We borrowed Chris sometimes, Q and I: his courage, his progress. Q's son Ross was quadriplegic after an accident, too, and succumbed after only three weeks to the same pneumonia that eventually took Chris, despite all his courage. We would hear of Chris doing something wonderful -- of his finger finding a small range of actual motion again, of his directing a play from his wheelchair, of his activism on behalf of the disabled -- and we would show each other an article about it in the paper. He rides a bicycle! He stands! He walks a little! For a moment, it was as if Ross were doing those things. He would have been intrepid like that, his dad knows. Oh, yes. He would have made use of everything available, as Chris did. He had been an athlete, too. He would have done his best. He would have done well.

These imaginings are gracious. They allow a vacation of sorts, a few moments in a different world from the hard one in which we actually live. What if things were not as they are? What if he had lived, and had the chance to try? Most of us visit that land once in a while: What if we hadn't divorced? What if I had had children? What if I'd taken that job? What if something else had happened instead? Then this would be true, and this, and this. And it is as if our own nerves were awakened in that other possible world, as if we really felt these things. As if they were real.

We must always return here, of course. Ross never lived to move even a finger. Chris lived longer and used the time very well, but never lived to feel his strong body again.

Still, his hope kept him alive and working for much longer than anyone else ever expected. Life, so changed, was usually worth living -- Chris was honest enough to admit that sometimes he thought it was not, but only sometimes. His legacy of activism on behalf of those with spinal cord injuries survives him and will make the world better. Ross would have done that too, we told each other, Ross was a lawyer.

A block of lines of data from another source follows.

-- ==== Sys2Proof/Tests/Slice0.lean ====
section
/-! SUPPORT. Tests of the model: command words and wire values from the spec's tables and vectors (95_test_vectors.md), the
well-formedness checks, and for each statement with hypotheses a state and operands that meet all of them. -/

namespace Sys2Proof.Tests

open Sys2Proof.Machine Sys2Proof.Safety Sys2Proof.Claims

/-- The next state, if there is one. -/
def nextOf : Host.Outcome State Fault Refusal → Option State
  | .next s => some s
  | .fault _ => none
  | .refused _ => none

/-- The model fault, if there is one. -/
def faultOf : Host.Outcome State Fault Refusal → Option Fault
  | .next _ => none
  | .fault r => some r
  | .refused _ => none

/-- The STATUS of the next state. -/
def statusOf (o : Host.Outcome State Fault Refusal) : Option Status := (nextOf o).map State.status

/-- The header of the next state. -/
def hdrOf (o : Host.Outcome State Fault Refusal) : Option Hdr := (nextOf o).map State.hdr

/-- OBUF of the next state. -/
def obufOf (o : Host.Outcome State Fault Refusal) : Option Memory := (nextOf o).map State.obuf

/-- The reset state with bytes in IBUF and a length in IN_LEN. -/
def offered (n : BitVec 32) (bytes : List Byte) : State :=
  { State.reset with inLen := n, ibuf := Memory.writeBytes [] 0 bytes }

/-- The reset state with every header field written. -/
def filled (h : Hdr) : State :=
  { State.reset with hdr := h, marks := HdrMarks.fill true }

/-- A header of widths 1 and 1, every other field 0. -/
def least : Hdr := { Hdr.blank with entityLen := 1, tsnLen := 1 }

/-- The offsets of a byte list, 0 past its end. -/
def bytesOf (bytes : List Byte) (a : Nat) : Byte := bytes.getD a 0

/-- The bytes of vector D4. -/
def bytesD4 : List Byte := [0x20, 0x00, 0x05, 0x00, 0x01, 0x02, 0x03]

/-- The bytes of vector D12. -/
def bytesD12 : List Byte := [0x22, 0x00, 0x06, 0x11, 0xAA, 0xBB, 0xCC, 0xDD, 0xEE, 0xFF]

/-- The bytes of vector D15. -/
def bytesD15 : List Byte :=
  [0xE3, 0x00, 0x03, 0xFF, 0x01, 0x02, 0x03, 0x04, 0x05, 0x06, 0x07, 0x08, 0x11, 0x12] ++
  [0x13, 0x14, 0x15, 0x16, 0x17, 0x18, 0xFF, 0xFF, 0xFF, 0xFF, 0xFF, 0xFF, 0xFF, 0xFF]

/-- The header of vector D12. -/
def hdrD12 : Hdr :=
  { Hdr.blank with version := 1, crcFlag := 1, dataLen := 2, entityLen := 2, tsnLen := 2, srcEid := 0xAABB,
                   tsn := 0xCCDD, dstEid := 0xEEFF }

/-- The header of vector E1. -/
def hdrE1 : Hdr := { least with version := 1, crcFlag := 1, dataLen := 6, srcEid := 1, tsn := 2, dstEid := 3 }

/-- The header of vector E5, with the greatest widths and values. -/
def hdrE5 : Hdr :=
  { Hdr.blank with entityLen := 8, tsnLen := 8, srcEid := 0xFFFFFFFFFFFFFFFF, tsn := 0xFFFFFFFFFFFFFFFF,
                   dstEid := 0xFFFFFFFFFFFFFFFF }

/-- The reset state faulted with ENC_PRECOND after a successful DECODE. -/
def faultedState : State := State.reset.setStatus 0x0291

/-- The reset state with one line pending, and a comment after it. -/
def about (line : Line) : State := State.reset.setPending [line, .comment ""]

/-! Command words (R80, opcode_table.json): the first and last code of each row. -/

theorem test_decode_nop : decodeTableWord 8 0b00000000 = some .nop := by decide
theorem test_decode_decode : decodeTableWord 8 0b00000001 = some .decode := by decide
theorem test_decode_encode : decodeTableWord 8 0b00000010 = some .encode := by decide
theorem test_decode_reserved03 : decodeTableWord 8 0b00000011 = some .reserved03 := by decide
theorem test_decode_reserved04 :
    decodeTableWord 8 0b00000100 = some (.reserved04 0b00) ∧ decodeTableWord 8 0b00000111 = some (.reserved04 0b11) := by
  decide
theorem test_decode_reserved08 :
    decodeTableWord 8 0b00001000 = some (.reserved08 0b000) ∧
    decodeTableWord 8 0b00001111 = some (.reserved08 0b111) := by
  decide
theorem test_decode_reserved10 :
    decodeTableWord 8 0b00010000 = some (.reserved10 0b0000) ∧
    decodeTableWord 8 0b00011111 = some (.reserved10 0b1111) := by
  decide
theorem test_decode_reserved20 :
    decodeTableWord 8 0b00100000 = some (.reserved20 0b00000) ∧
    decodeTableWord 8 0b00111111 = some (.reserved20 0b11111) := by
  decide
theorem test_decode_reserved40 :
    decodeTableWord 8 0b01000000 = some (.reserved40 0b000000) ∧
    decodeTableWord 8 0b01111111 = some (.reserved40 0b111111) := by
  decide
theorem test_decode_reserved80 :
    decodeTableWord 8 0b10000000 = some (.reserved80 0b0000000) ∧
    decodeTableWord 8 0b11111111 = some (.reserved80 0b1111111) := by
  decide
theorem test_decode_no_byte : decodeBytes [] = .error .noCommandByte := rfl

/-! Well-formed script lines: each check refuses a term (R22, R93). -/

theorem test_wf_unmapped_mapped_number :
    (Access.rd (.unmapped 0x04)).wellFormed = false ∧ (Access.rd (.unmapped 0x1D)).wellFormed = false ∧
    (Access.wr (.unmapped 0x10) 0).wellFormed = false := by decide
theorem test_wf_unmapped :
    (Access.rd (.unmapped 0x05)).wellFormed = true ∧ (Access.rd (.unmapped 0x1E)).wellFormed = true := by decide
theorem test_wf_loadbuf :
    (Line.loadBuf (List.replicate 28 0)).wellFormed = true ∧
    (Line.loadBuf (List.replicate 29 0)).wellFormed = false := by decide
theorem test_wf_if_bits :
    (Line.ifBits .status 15 0 0 .nop).wellFormed = true ∧ (Line.ifBits .status 16 0 0 .nop).wellFormed = false ∧
    (Line.ifBits .status 0 1 0 .nop).wellFormed = false := by decide
theorem test_wf_if_register : (Line.ifBits (.unmapped 0x00) 0 0 0 .nop).wellFormed = false := by decide
theorem test_wf_if_line :
    (Line.ifBits .status 1 0 1 (.loadBuf (List.replicate 29 0))).wellFormed = false := by decide

/-! The big-endian unit and the field codec (vectors L2-1, L2-2). -/

theorem test_be_value : beValue [0x00, 0x0A] = 10 ∧ beValue (List.replicate 8 0xFF) = 2 ^ 64 - 1 := by decide
theorem test_be_bytes : beBytes 3 0x0A0B0C = [0x0A, 0x0B, 0x0C] ∧ beBytes 2 3 = [0x00, 0x03] := by decide
theorem test_byte0 :
    bfUnpack0 0x3D = ⟨1, 1, 1, 1, 0, 1⟩ ∧ bfPack0 ⟨1, 0, 0, 0, 1, 0⟩ = 0x22 ∧ bfPack0 ⟨7, 0, 0, 0, 1, 1⟩ = 0xE3 := by
  decide
theorem test_byte3 :
    bfUnpack3 0xA0 = ⟨1, 3, 0, 1⟩ ∧ bfUnpack3 0x08 = ⟨0, 1, 1, 1⟩ ∧
    bfPack3 ⟨0, 3, 0, 5⟩ (by decide) (by decide) = 0x24 := by decide
theorem test_crc_adjust :
    crcAdjustDecode 2 1 = 0xFFFE ∧ crcAdjustDecode 10 0 = 10 ∧ crcAdjustEncode 0xFFFC 1 = 0 ∧
    crcAdjustEncode 0xFFFF 1 = 3 := by decide
/-- Both bit values of every flag (R36 to R40, R42, R43). -/
theorem test_labels :
    (PduType.ofBit 0 = .fileDirective ∧ PduType.ofBit 1 = .fileData) ∧
    (Direction.ofBit 0 = .toReceiver ∧ Direction.ofBit 1 = .toSender) ∧
    (TransmissionMode.ofBit 0 = .acknowledged ∧ TransmissionMode.ofBit 1 = .unacknowledged) ∧
    (CrcFlag.ofBit 0 = .crcNotPresent ∧ CrcFlag.ofBit 1 = .crcPresent) ∧
    (LargeFileFlag.ofBit 0 = .smallFile ∧ LargeFileFlag.ofBit 1 = .largeFile) ∧
    (SegmentationControl.ofBit 0 = .notPreserved ∧ SegmentationControl.ofBit 1 = .preserved) ∧
    (SegmentMetadataFlag.ofBit 0 = .notPresent ∧ SegmentMetadataFlag.ofBit 1 = .present) := by decide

Thanks be to God that we had them at all. Thanks be to God for the baby who lives only a minute, for the young child whose life ends far too soon, for the young man unable to move. Thanks for everything they did have, however small, even if all they had was our hope and our love, and thanks for every minute they had it. And thanks for the other possible worlds we visit from time to time, seeing them strong and well, seeing things we do not see here, not ever. Are those worlds of possibility and hope Your kingdom? Does our hope contribute to their reality? Sometimes we feel that it does. Let us know.